Depuis plus de dix ans, je consacre chaque année à l’étude d’un thème clinique chez Milton Erickson (amnésie, suggestions posthypnotiques, suggestions directes, phobies, traumatisme et autres). Cette recherche, l’enseignement dans les séminaires de formation et la pratique psychiatrique depuis quarante-cinq ans m’ont permis d’aboutir à deux synthèses, l’une sur le traumatisme mental (1), et l’autre qui est la récapitulation de mon expérience professionnelle dans mon livre Les chaussettes trouées (2). On peut comprendre une large partie de la pathologie psychiatrique à la lumière de l’hypnose, ce que j’ai appelé l’hypnopathologie. Après avoir fini ces deux ouvrages, Le traumatisme mental et Les chaussettes trouées, qui sont toute ma vie, mon cerveau s’est senti vidé, comme une éponge trop essorée. Alors je me suis mis à faire ce que je n’avais jamais fait jusque-là, de la cuisine, sérieusement, tous les jours, avec grand plaisir.

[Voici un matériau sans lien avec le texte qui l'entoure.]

-- ==== Sys2Proof/Machine/Operands.lean ====
section
/-! DEFINITION. The operand fetch, with its three forms: an operand element, an opcode element, an empty stream. -/

namespace Sys2Proof.Machine

/-- The value of a consumed operand: the signed payload of an operand element, and 0 for an opcode element, which is lost
(40_fetch_dispatch.md R83, 30_encoding.md R66). -/
def operandValue (e : Element) : Int := if e.tag then 0 else sint8 e.payload

/-- FetchOperand() (40_fetch_dispatch.md R83). From an empty stream it yields 0 and consumes nothing
(92_eei_decisions.md D14; UNVERIFIED, log entry 7). N > L is no state of the machine, and faults there
(DESIGN CHOICE, log entry 5). -/
def fetchOperand (s : State) : Host.Outcome (Int × State) Fault Refusal :=
  if s.n = 0 then .next (0, s)
  else
    match s.nextElement with
    | some e => .next (operandValue e, s.advance)
    | none => .fault .streamOverrun

/-- A handler that first fetches its operand (40_fetch_dispatch.md R80: the operand is consumed before the handler's own
test, 60_exceptions.md R153). -/
def withOperand (s : State) (handler : Int → State → State) : Result :=
  match fetchOperand s with
  | .next (arg, s') => .next (handler arg s')
  | .fault f => .fault f
  | .refused r => .refused r

end Sys2Proof.Machine
end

A la maison, personne ne s’y attendait et il a fallu qu’ils s’y habituent. Le 21 novembre dernier, à midi et quart, alors que je touillais des oignons dans une poêle, Jean-François Daubech m’est apparu, à l’esprit. C’était mon ancien chef de clinique du temps de l’internat, un psychanalyste orthodoxe et bienveillant. Dans les années 1995, il m’avait dit avoir compris ma dérive hypnotique : « En fait, Dominique, tu es le MacGyver de la thérapie. » J’ai ri bêtement car je ne savais pas qui était MacGyver et je ne m’y suis pas plus intéressé. Je savais vaguement que ce bricoleur de génie se sortait de situations désespérées à la dernière seconde grâce à son couteau suisse et à des bouts de sparadrap, mais je n’avais jamais vu la série télévisée. Bricoleur, bricolage : ding dong ! Mais bien sûr !

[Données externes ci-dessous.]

-- ==== Sys2Proof/Certificates/Slice0/Obligations.lean ====
section
/-! DEFINITION. The statements for the provers, from the spec's numbered rules. A statement that rests on a decision of
92_eei_decisions.md or on a choice of the model says so and has basis 'derived'. -/

open Sys2Proof Sys2Proof.Machine

/-! ### Encoding -/

/-- The 25 rows of the opcode table, each element written out (30_encoding.md section 2; numbering is decision D2). The
register column is the decoder's (section 4): none for SETx, whose register is unused. -/
def Obligations.OpcodeTableRows : Prop :=
  ∀ row ∈ ([(0x100#9, .pushi, .opi, none),
      (0x101#9, .pusha, .op, some .a), (0x102#9, .pushb, .op, some .b),
      (0x103#9, .pushx, .op, some .x), (0x104#9, .pushy, .op, some .y),
      (0x105#9, .popa, .op, some .a), (0x106#9, .popb, .op, some .b),
      (0x107#9, .popx, .op, some .x), (0x108#9, .popy, .op, some .y)] ++
      [(0x109#9, .adda, .opi, some .a), (0x10A#9, .addb, .opi, some .b),
      (0x10B#9, .addx, .opi, some .x), (0x10C#9, .addy, .opi, some .y),
      (0x10D#9, .suba, .opi, some .a), (0x10E#9, .subb, .opi, some .b),
      (0x10F#9, .subx, .opi, some .x), (0x110#9, .suby, .opi, some .y)] ++
      [(0x111#9, .brz, .op, none), (0x112#9, .brn, .op, none), (0x113#9, .bro, .op, none),
      (0x114#9, .seta, .op, none), (0x115#9, .setb, .op, none), (0x116#9, .setx, .op, none),
      (0x117#9, .sety, .op, none), (0x118#9, .halt, .op, none)] :
      List (Element × Instr × Form × Option Reg)),
    encode row.2.1 = row.1 ∧ decode row.1 = .instr row.2.1 ∧ row.2.1.form = row.2.2.1 ∧ row.2.1.target = row.2.2.2

/-- Element layout (30_encoding.md section 1, decision D1): tag in bit 8, payload in bits 7:0, the operand element's number
is its byte, the opcode element's number is 256 more, and every element is one of the two kinds. -/
def Obligations.ElementIsTagAndPayload : Prop :=
  (∀ v : Byte, (operandElement v).toNat = v.toNat ∧ (opcodeElement v).toNat = 256 + v.toNat ∧
      decode (operandElement v) = .stray v) ∧
    ∀ e : Element, e.tag = e.getLsbD 8 ∧ (∀ k, k < 8 → e.payload.getLsbD k = e.getLsbD k) ∧
      (e = operandElement e.payload ∧ e.tag = false ∨ e = opcodeElement e.payload ∧ e.tag = true)

/-- Reserved opcode elements (30_encoding.md section 2, decision D3): exactly the numbers 25..255 name no instruction. -/
def Obligations.ReservedNumbersNameNoInstruction : Prop :=
  ∀ n : Byte, decode (opcodeElement n) = .reserved n ↔ 25 ≤ n.toNat

/-- The decoder function of 30_encoding.md section 4 by its ranges agrees with the instruction the decoder reads. -/
def Obligations.DecoderAgreesWithItsRanges : Prop :=
  ∀ n : Byte, decodeRanges n =
    match decode (opcodeElement n) with
    | .instr i => (i.family, i.target)
    | .stray _ | .reserved _ => (.illegal, none)

/-- Decode and encode agree on one element, both ways. -/
def Obligations.DecodeEncodeOneElement : Prop :=
  (∀ i : Instr, decode (encode i) = .instr i) ∧ ∀ (e : Element) (i : Instr), decode e = .instr i → encode i = e

/-- Decode and encode agree on whole streams: every well-formed sequence of parcels (every instruction, every operand
value, every mismatch) is read back from its elements. -/
def Obligations.ParcelsOfEncodedParcels : Prop :=
  ∀ ps : List Parcel, Parcel.listWf ps = true → parcels (encodeParcels ps) = ps

/-- Every stream of elements is cut into a well-formed sequence of parcels, and no bit of it is dropped. -/
def Obligations.EncodedParcelsOfStream : Prop :=
  ∀ es : List Element, Parcel.listWf (parcels es) = true ∧ encodeParcels (parcels es) = es

/-- One step of a running core consumes exactly the next parcel of the elements still to be consumed
(30_encoding.md section 3: the form alone decides how many elements a step consumes). -/
def Obligations.OneStepConsumesOneParcel : Prop :=
  ∀ (s : State) (p : Parcel) (ps : List Parcel), s.run = .running → s.inBounds → parcels s.pending = p :: ps →
    ∃ t, step s = .next t ∧ parcels t.pending = ps ∧ t.n + (encodeParcel p).length = s.n

/-! ### The step -/

/-- Once HALTED, no step changes any state (10_state.md section 5). That a step of a halted core answers the same state is
the model's reading, log entry 1. -/
def Obligations.HaltedCoreKeepsItsState : Prop :=
  ∀ s : State, s.run = .halted → step s = .next s

/-- An empty-stream fetch sets IR to none and halts with EOS, and changes nothing else (40_fetch_dispatch.md section 1,
decision D15). -/
def Obligations.EmptyStreamFetchHalts : Prop :=
  ∀ s : State, s.run = .running → s.n = 0 →
    step s = .next { s with ir := none, run := .halted, hcause := .eos }

/-- A stray operand element is consumed and discarded with no other state change (40_fetch_dispatch.md R86), and the rule's
example: from the stream of the one operand 7, the second step halts with EOS and IR none. -/
def Obligations.StrayOperandIsDiscarded : Prop :=
  (∀ (s : State) (v : Byte), s.fetches (operandElement v) → step s = .next { s with n := s.n - 1 }) ∧
    (∀ (s : State) (v : Byte), s.fetches (operandElement v) → s.n = 1 →
      ∃ t u, step s = .next t ∧ step t = .next u ∧ u.run = .halted ∧ u.hcause = .eos ∧ u.ir = none) ∧
    step (constructed [0x007#9]) = .next { constructed [0x007#9] with n := 0 } ∧
    step { constructed [0x007#9] with n := 0 } =
      .next { constructed [0x007#9] with n := 0, run := .halted, hcause := .eos, ir := none }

Depuis des années, je m’étais rendu compte que la thérapie n’était que du bricolage, et notre bricolage c’était l’effet placebo. Le reste, l’analyse psychologique, je l’avais abandonné aux praticiens intelligents doués pour les échecs : trop fort pour moi. Comme dit André Gide dans Les Faux-monnayeurs (3), « l’analyse psychologique a perdu pour moi tout intérêt du jour où je me se suis avisé que l’homme éprouve ce qu’il s’imagine éprouver ».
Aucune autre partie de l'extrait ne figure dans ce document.